Так, Б. Бойд утверждает, что в основе набоковской метафизики лежит проблема «места сознания во вселенной» [50, 147]. Вл. Александров считает правомерным говорить о «метафизической эстетике» Набокова, под которой он понимает реализацию в произведениях писателя «платоновской концепции искусства», когда «”правильные слова” и, стало быть, построенные из них произведения предсуществуют, ожидая, пока писатель воплотит их на бумаге» [39, 171]. Обращаясь к первому англоязычному роману Набокова «Подлинная жизнь Себастьяна Найта», исследователь отмечает, что на этот раз своему пародийному двойнику, заглавному герою и вымышленному писателю Себастьяну Найту, Набоков одалживает не «живую мелочь из своего детства» [14, 80], но осознание трансцендентальной природы творческого акта: «сводящее с ума ощущение, что правильные, единственные слова ждут тебя на другом берегу, в туманной дали; и дрожь еще не одетой мысли, выкликающей их с этого края пропасти» [28, 91 – 92].

Пребывание произведения искусства в потусторонности [39, 176] в ожидании своего художественного воплощения известный набоковед Г. Барабтарло именует «метафизическим экспериментом», успех которого всецело зависит от наблюдательности и внимания художника по отношению к посюстороннему миру, от его способности уловить и воспринять «избыточность восхитительно свежих подробностей тварного мира» [43, 274], который его окружает.

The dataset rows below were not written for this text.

/-- What is bound to a core: context, generation, context core. -/
structure Binding3 where
  ctx : Nat
  gen : Nat
  vcore : Nat
  deriving DecidableEq, Repr

/-- Scale buffer of the Q unit (R122, R123): scale byte of row r, block b at key 4 r + b. -/
structure ScaleBuf where
  valid : Bool
  ts : Nat
  dn : Nat
  kind : Nat
  scales : Sparse Nat
  deriving DecidableEq, Repr

/-- A cached or locked translation of a die (R259, R262): `page` is DVA / 64 KiB of its first page. -/
structure XltEntry where
  ctx : Nat
  gen : Nat
  page : Nat
  big : Bool
  dpa : Nat
  rd : Bool
  wr : Bool
  locked : Bool
  deriving DecidableEq, Repr

/-- Phase of a DMA transfer (R246, R247): not staged, waiting for its grant, phase S, phase W. -/
inductive DmaPhase where
  | plain
  | wait
  | s
  | w
  deriving DecidableEq, Repr

/-- A DMA transfer (R57, R249, R250): serial number, opcode, tag, captured options and descriptors, chunks done, faulting
indices, record state (Table 8.11) and fault address, phase, staging units asked for, indices read from DI with the row of the
first (R241), the translations that phase W uses (R247); for PUSH and POP the stream, the entry's first byte in the stream, the sizes of its parts, marker and slope flags, its trailer
words, whether a POP has read its trailer and was served from the window, and the entry's whole size. -/
structure Xfer where
  id : Nat
  opc : Nat
  tag : Nat
  opts : Word64
  ds : DescReg
  dd : DescReg
  di : DescReg
  prog : Nat
  idxflt : Nat
  state : Nat
  fva : Nat
  phase : DmaPhase
  units : Nat
  idx : List Int
  idxAt : Nat
  pins : List XltEntry
  stream : Nat
  entry : Nat
  dbytes : Nat
  scbytes : Nat
  sbytes : Nat
  marker : Bool
  slope : Bool
  ft : Nat
  trailerRead : Bool
  fromWin : Bool
  size : Nat
  deriving DecidableEq, Repr

/-- A notice to a CD's scheduler processor (R108, R164, R440): kind 0 ABFT event, 1 poison escape; core, context and
generation, slot or array and bank, rows and columns, fabric time. -/
structure Notice where
  kind : Nat
  core : Nat
  ctx : Nat
  gen : Nat
  place : Nat
  rows : Nat
  cols : Nat
  ft : Nat
  deriving DecidableEq, Repr

/-- All the state of one core: the registers of Table 2.1; tile rotation tags; binding; pc and header of the bundle at
issue; open loop levels with LC0 and LC1; tokens; the bundle held; skip flag of LOOP; whether HALT waits; instruction cache; SPM and
partition; stationary registers; Q-unit state (R121, R122, R135); counter array and its latches (R142, R143); unit
queues, banks not yet released, stop reports; DMA transfers by slot; window bottoms and pending spills of the stack
streams, the bytes that the windows mirror and the streams whose spill or refill a fault suspends, with the address (R173,
R264); armed step and step-seal tracking (R180, R188); ABFT events under way; armed injections, and arrays whose drain path will meet a parity error (R110); bundles issued; register writes that
take effect at the next bank; the work item and the warm tag. -/
structure CoreSt where
  g : Sparse Word64
  p : Sparse Word64
  d : Sparse DescReg
  banks : Sparse Tile
  tiles : Sparse Tile
  tags : Sparse Word16
  bound : Option Binding3
  pc : Word64
  hdr : Word64
  loops : List LoopLevel
  lc0 : Word32
  lc1 : Word32
  tokens : Sparse Word16
  fetched : Option Bundle
  skip : Bool
  halting : Bool
  icache : Sparse (List Byte)
  spm : Sram
  partSeg : Nat
  partLen : Nat
  station : Sparse Station
  tscale : Sparse Word32
  seeds : Sparse Word16
  curVec : Option Nat
  scaleBuf : ScaleBuf
  numCnt : Sparse Nat
  numLatch : Sparse Word32
  units : Sparse (List UnitOp)
  releases : Sparse (List Nat)
  reports : List StopCause
  xfers : Sparse (Option Xfer)
  xferSeq : Nat
  winLo : Sparse Nat
  spills : Sparse (List (Nat × Nat))
  win : Sram
  winFault : Sparse (Option Nat)
  gateStep : Word32
  pz : Bool
  pzArmed : Bool
  events : List Notice
  injCell : Sparse Bool
  injPar : Sparse Bool
  drainPar : Sparse Bool
  beatHold : Nat
  issued : Nat
  heldWr : List (Nat × Word32)
  item : Option (Nat × Nat)
  warm : Option (Nat × Nat × Nat)
  deriving DecidableEq, Repr

/-! ### Wheels, log, messages -/

/-- What a wheel entry does when it fires (R26). -/
inductive WheelAct where
  | flip
  | inject
  | notBefore (q i : Nat)
  | queueTimeout (q i : Nat)
  | seal (q i : Nat)
  | tevent (gr seq : Nat)
  | teventEnd (gr seq : Nat)
  | gateDeadline (gr : Nat)
  | contribHold (q i : Nat)
  | faultService (seq : Nat)
  deriving DecidableEq, Repr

Посему типичный набоковский лжехудожник вроде Германа, по замечанию Г. Барабтарло, как «человек ненаблюдательный или равнодушный» [43, 276] не может «мыслить оригинально и сильно» [43, 276] и, находясь «гораздо дальше от <…> неведомого мира» [43, 276], чем подлинные набоковские художники вроде поэта Кончеева из «Дара» и Джона Шейда из «Бледного пламени», оказывается обречен на творческую неудачу.

По мнению Г. Барабтарло и Вл. Александрова, актуализация темы «тайны смерти и загробного мира» [43, 274] в «Подлинной жизни Себастьяна Найта» определяет структурно-повествовательную организацию романа. С точки зрения Вл. Александрова, убежденность повествователя В. в том, что задачу написания биографии о Себастьяне Найте ему помогает выполнять ни много ни мало «тень Себастьяна» [28, 106], равно как и саморефлексия В. (выражаемая во фразах типа: «мои изыскания обзавелись уже собственной логикой и собственной магией и <…> вели меня верным путем» [28, 135]), подводят нас к такой интерпретации структурно-повествовательного устройства романа, согласно которой «жизнь персонажей управляется потусторонностью» [39, 171].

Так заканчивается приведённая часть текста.